# Is there a way to permanently delete a thread you are not interested in seeing anymor



## gary (Feb 4, 2003)

A lot of threads that I don't want to read anymore will keep popping up whenever anyone adds a post to those threads. Is there a way, once you've seen a thread and have no more interest in it, to permanently delete it from your "Todays Posts" of "New Posts" list to lesson the clutter? Thanks.


----------



## Brian (Feb 3, 2003)

*Re: Is there a way to permanently delete a thread you are not interested in seeing an*

Gary,
Under "Control Panel" look for your "Subscribed Threads". You can delete whatever subscriptions you want to from there and they won't come back to haunt you, (including this one).
Brian


----------



## gary (Feb 4, 2003)

*Re: Is there a way to permanently delete a thread you are not interested in seeing an*

I don't have any subscribed threads, Brian.

BTW - what can we do to get Hiscox to put out a big-bell tenor model Pro-II case?
(How's that for off-topic?! :shock


----------



## Brian (Feb 3, 2003)

*Re: Is there a way to permanently delete a thread you are not interested in seeing an*



gary said:


> I don't have any subscribed threads, Brian.


Any threads where you have posted are automatically added to your subscribed threads ... at least they are to mine .... by default.


----------



## Brian (Feb 3, 2003)

*Re: Is there a way to permanently delete a thread you are not interested in seeing an*



gary said:


> I don't have any subscribed threads, Brian.
> 
> BTW - what can we do to get Hiscox to put out a big-bell tenor model Pro-II case?
> (How's that for off-topic?! :shock


So far, other than the Keilwerth horns, all of the "Big Bell" models have been successful. I have had a few customers that purchased specifically for these and without incident. If you know first hand of exceptions please let me know so I can keep a list.

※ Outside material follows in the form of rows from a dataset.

/-! ## Units of the state -/

def coreOf (s : State) (c : Nat) : Core := tget coreReset s.cores c
def setCore (s : State) (c : Nat) (k : Core) : State := { s with cores := tset s.cores c k }
def ctxOf (s : State) (c : Nat) : Context := tget contextReset s.ctxs c
def setCtx (s : State) (c : Nat) (k : Context) : State := { s with ctxs := tset s.ctxs c k }
def partOf (s : State) (p : Nat) : Partition := tget partitionReset s.parts p
def setPart (s : State) (p : Nat) (k : Partition) : State := { s with parts := tset s.parts p k }
def linkOf (s : State) (l : Nat) : Link := tget linkReset s.links l
def setLink (s : State) (l : Nat) (k : Link) : State := { s with links := tset s.links l k }
def sessOf (s : State) (n : Nat) : Session := tget sessionReset s.sess n
def setSess (s : State) (n : Nat) (k : Session) : State := { s with sess := tset s.sess n k }
def pathOf (s : State) (k : Nat) : PathRec := tget pathRecReset s.paths.recs k
def setPath (s : State) (k : Nat) (r : PathRec) : State :=
  { s with paths := { s.paths with recs := tset s.paths.recs k r } }

def setPkg (s : State) (p : Pkg) : State := { s with pkg := p }
def setBoot (s : State) (b : Boot) : State := { s with boot := b }
def emit (s : State) (e : Emit) : State := { s with out := s.out ++ [e] }

/-- Time base (R11). -/
def now (s : State) : Nat := s.time.base.toNat

/-- The firmware runs (R46): the supply is on and boot has passed control to it. -/
def fwRuns (s : State) : Bool :=
  s.pkg.supply == .on && (s.boot.phase == .firmware || s.boot.phase == .ports || s.boot.phase == .ready)
/-- The device has announced READY (R47). -/
def isReady (s : State) : Bool := s.pkg.supply == .on && s.boot.phase == .ready
/-- The ports serve attestation: the firmware's ports are up, or BOOT_HALT's recovery responder runs (R48, R56). -/
def portsUp (s : State) : Bool :=
  s.pkg.supply == .on && (s.boot.phase == .ports || s.boot.phase == .ready)
def bootHalted (s : State) : Bool := s.pkg.supply == .on && s.boot.phase == .halted

/-- A free value (DESIGN CHOICE, log entry 2): the n-th the device draws. -/
def draw (s : State) : Nat × State := (Config.freeValue s.free, { s with free := s.free + 1 })
/-- n random bytes of the entropy source. -/
def drawBytes (n : Nat) (s : State) : Bytes × State := (bytesBE n (Config.freeValue s.free), { s with free := s.free + 1 })

/-! ## Key store -/

/-- The contents of a key slot; the empty string for a zeroised slot (R232). -/
def keyOf (s : State) (slot : Nat) : Bytes := tget [] s.keys slot
def setKey (s : State) (slot : Nat) (k : Bytes) : State := { s with keys := tset s.keys slot k }
/-- Zeroise every slot whose number satisfies p. -/
def zeroKeys (p : Nat → Bool) (s : State) : State := { s with keys := tdrop p s.keys }
def zeroAllKeys (s : State) : State := { s with keys := [] }
def zeroKey (n : Nat) (s : State) : State := zeroKeys (· == n) s
/-- Fill a memory key slot from the entropy source: K_CTR, K_MAC and K_XTS, 128 bytes (R232). -/
def freshKey (slot : Nat) (s : State) : State := let (k, s) := drawBytes 128 s; setKey s slot k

The Barones, and the Cannonballs are among the successes I have sold cases to.


----------



## kcp (Feb 2, 2003)

*Re: Is there a way to permanently delete a thread you are not interested in seeing an*



gary said:


> A lot of threads that I don't want to read anymore will keep popping up whenever anyone adds a post to those threads. Is there a way, once you've seen a thread and have no more interest in it, to permanently delete it from your "Todays Posts" of "New Posts" list to lesson the clutter? Thanks.


No, the "New Posts" list is not customizable... as far as I know.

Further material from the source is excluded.